I am running udev-109-r1, the SUBSYSTEM rule is in 50-udev.ruels, and the last two (each starting with KERNEL) are in 60--persistent-storage.rules, I have all MMC and TIFM in the kernel built as moduels, and I don't have SDHCI built at all.

----------

## coplaniuk

Ok...this has shed some enlightenment on the subject.  At least I feel we're making progress...

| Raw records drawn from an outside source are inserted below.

/-- A step that turns a pixel on, one that is refused by the format check, and a reset that turns the pixel off. -/
theorem test_witness_BitmapWrittenOnlyByScreenFrame :
    (step (screenFrame paintingArgs) = .next (afterScreenFrame paintingArgs) ∧
      pixel (screenFrame paintingArgs).bm 0 0 = false ∧ pixel (afterScreenFrame paintingArgs).bm 0 0 = true) ∧
    (step (screenFrame []) = .next (afterScreenFrame []) ∧ (afterScreenFrame []).bm = (screenFrame []).bm) ∧
    (let s := { afterScreenFrame paintingArgs with offers := [.rst] }
     ∃ t, step s = .next t ∧ pixel s.bm 0 0 = true ∧ pixel t.bm 0 0 = false) := by
  exact ⟨⟨step_screenFrame paintingArgs, rfl, rfl⟩, ⟨step_screenFrame [], rfl⟩, _, rfl, rfl, rfl⟩

theorem test_witness_StagingCommutesWithFeed :
    isStaging (.txuint 19) = true ∧
    exec (.txuint 19) (staged [0x01, 0x08]) = .next (answered 0 (staged [0x01, 0x08, 0x13])) ∧
    exec (.feed 0xAB) (staged [0x01, 0x08]) = .next { staged [0x01, 0x08] with stage := .sync2 } := by
  exact ⟨rfl, rfl, rfl⟩

theorem test_witness_IllFormedOperandsRefused :
    (Instr.wrreg 0x02 0).wellFormed = false ∧
    (let s := { State.reset with flags := { Flags.reset with cmderr := true } }
     Instr.nop.wellFormed = true ∧ needsStagedFrame .nop = false ∧ exec .nop s = .next (answered 0 s) ∧
       (answered 0 s).flags.cmderr = true) ∧
    (Instr.txbegin 0x0801).wellFormed = true ∧ needsStagedFrame (.txbegin 0x0801) = false := by
  exact ⟨rfl, ⟨rfl, rfl, rfl, rfl⟩, rfl, rfl⟩

theorem test_witness_SendExpandsToStaging :
    (0xFFFF < 65536 ∧ [SendArg.uint 19, .rawBytes [255], .smallInts [0x113]].mapM asmArg =
      some [[.txuint 19], [.txbyte 0xFF 0], [.txbyte 0x13 1]]) ∧
    (∀ b ∈ [0, 255], b < 256) ∧ (∃ b ∈ [0, 256], 256 ≤ b) ∧ (∀ v ∈ [0, 0xFFFFFFFF], v < 2 ^ 32) ∧
    (∃ v ∈ [0, 0x100000000], 2 ^ 32 ≤ v) ∧ 65536 ≤ 0x10000 ∧
    (∃ a ∈ [SendArg.uint 19, .uint 0x100000000], asmArg a = none) := by
  refine ⟨⟨by decide, rfl⟩, by decide, ⟨256, by decide, by decide⟩, by decide, ⟨0x100000000, by decide, by decide⟩,
    by decide, .uint 0x100000000, by decide, rfl⟩

end Sys2Proof.Tests
end

/-! The part of the engine's state that its invariant reads, what a step can do to it, and the invariant itself
(10_state.md R24 to R28, R34; 30_encoding.md R100, R101). -/

namespace Sys2Proof.Proofs

open Sys2Proof.Machine Sys2Proof.Claims

/-! ### What a step can do to the fields that the invariant reads -/

/-- `s` with every field that the engine's invariant does not read at its reset value. -/
def readByInv (s : State) : State :=
  { State.reset with
    stage := s.stage, len := s.len, rcnt := s.rcnt, acc := s.acc, crcCalc := s.crcCalc
    txact := s.txact, txs := s.txs, evq := s.evq, evtPos := s.evtPos }

/-- A property of those fields that reset has and each operation of the rules keeps. -/
structure KeptByOps (P : State → Prop) : Prop where
  blind : ∀ s, P (readByInv s) ↔ P s
  reset : P State.reset
  feed : ∀ {s} b, P s → P (feedByte Config.params b s)
  idle : ∀ {s}, P s → P (toIdle s)
  begin : ∀ {s} cmd, P s → P { s with txs := bytesOf16 cmd, txact := true }
  append : ∀ {s} bs, s.txact = true → s.txs.length + bs.length ≤ txMax → P s → P { s with txs := s.txs ++ bs }
  unstage : ∀ {s}, P s → P { s with txs := [], txact := false }
  takeEvent : ∀ {s}, P s → P (takeEventByte s)

section
variable {P : State → Prop}

/-- Two states that agree in those fields have the property alike. -/
theorem KeptByOps.congr (k : KeptByOps P) {s t : State} (hs : P s) (h : readByInv t = readByInv s) : P t := by
  rw [← k.blind, h, k.blind]
  exact hs

theorem KeptByOps.txAppend (k : KeptByOps P) {s : State} (bs : List Byte) (ha : s.txact = true) (hs : P s) :
    P (txAppend bs s) := by
  rcases txAppend_cases bs s with ⟨hfit, e⟩ | ⟨-, e⟩ <;> rw [e]
  · exact k.congr (k.append bs ha hfit hs) rfl
  · exact k.congr (k.unstage hs) rfl

theorem KeptByOps.exec (k : KeptByOps P) {i : Instr} {s t : State} (h : exec i s = .next t) (hs : P s) : P t := by
  rcases exec_cases h with ⟨b, -, rfl⟩ | ⟨-, rfl⟩ | ⟨-, rfl⟩ | ⟨v, -, rfl⟩ | ⟨v, -, rfl⟩ | ⟨cmd, -, rfl⟩ |
    ⟨bs, ha, rfl, -⟩ | ⟨-, -, rfl⟩ | ⟨-, rfl, -⟩ | ⟨-, rfl⟩ | ⟨⟨v, rfl⟩, -⟩
  · exact k.feed b hs
  · exact k.congr (k.idle hs) rfl
  · exact k.congr k.reset rfl
  · exact k.congr hs rfl
  · exact k.congr hs rfl
  · exact k.congr (k.begin cmd hs) rfl
  · exact k.txAppend bs ha hs
  · exact k.congr (k.unstage hs) rfl
  · exact k.congr hs rfl
  · exact k.congr hs rfl
  · exact k.congr hs rfl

I'm currently using udev version 104-r2.  I grepped for 'mmc' and 'tifm' in the rules directory.  Nothing was returned at all.  Considering the version difference, I'm going to throw an ~x86 flag into package.keywords for the udev ebuild, and see if that gives me what I need.  That should give me version 109.  My laptop is with me, but doesn't have internet connection here.  I'll download at home, rebuild and let you know how it works out.  

As a quick cross-check, I grabbed my Kubuntu liveCD and booted up a session of kubuntu.  As it turns out, that is also using version 109 of udev, and a grep in the rules folder shows a similar output to yours.  So I'm wondering if all this comes down to a simple out-of-date udev.  I'm hoping (though I'll kick myself for it).

I'll let you know my results tonight.  

PS - I created an account on your website, Open Laptop.  Cool site, and I intend to contribute more...especially when I get this SD card working.  But I'm rebuilding my gentoo from scratch (just for fun), and I'll probably learn a lot more this time around.

----------

## Insanity5902

Cool, note that once you go to 109, you can't really go back to 104, there are some pretty significant changes and all the rules are rewritten, they are spread out over a dozen or so files. ... atleast I think that is true  :Smile: 

----------

## dsd

the tifm drivers in 2.6.20 include a known regression:

https://bugs.gentoo.org/show_bug.cgi?id=171123

that particular problem is solved by the newer driver version:

http://download.berlios.de/tifmxx/tifm-0.8d.tar.bz2

----------

## coplaniuk

Got it.

I already had the newer drivers loaded, but without the udev rules, I'm guessing that udev didn't know what to do once the card was inserted.  Updating to udev 109 gave me the rules and seems to have made everything better.

Thanks so much for your help on this big 2 or three week difficult path.

----------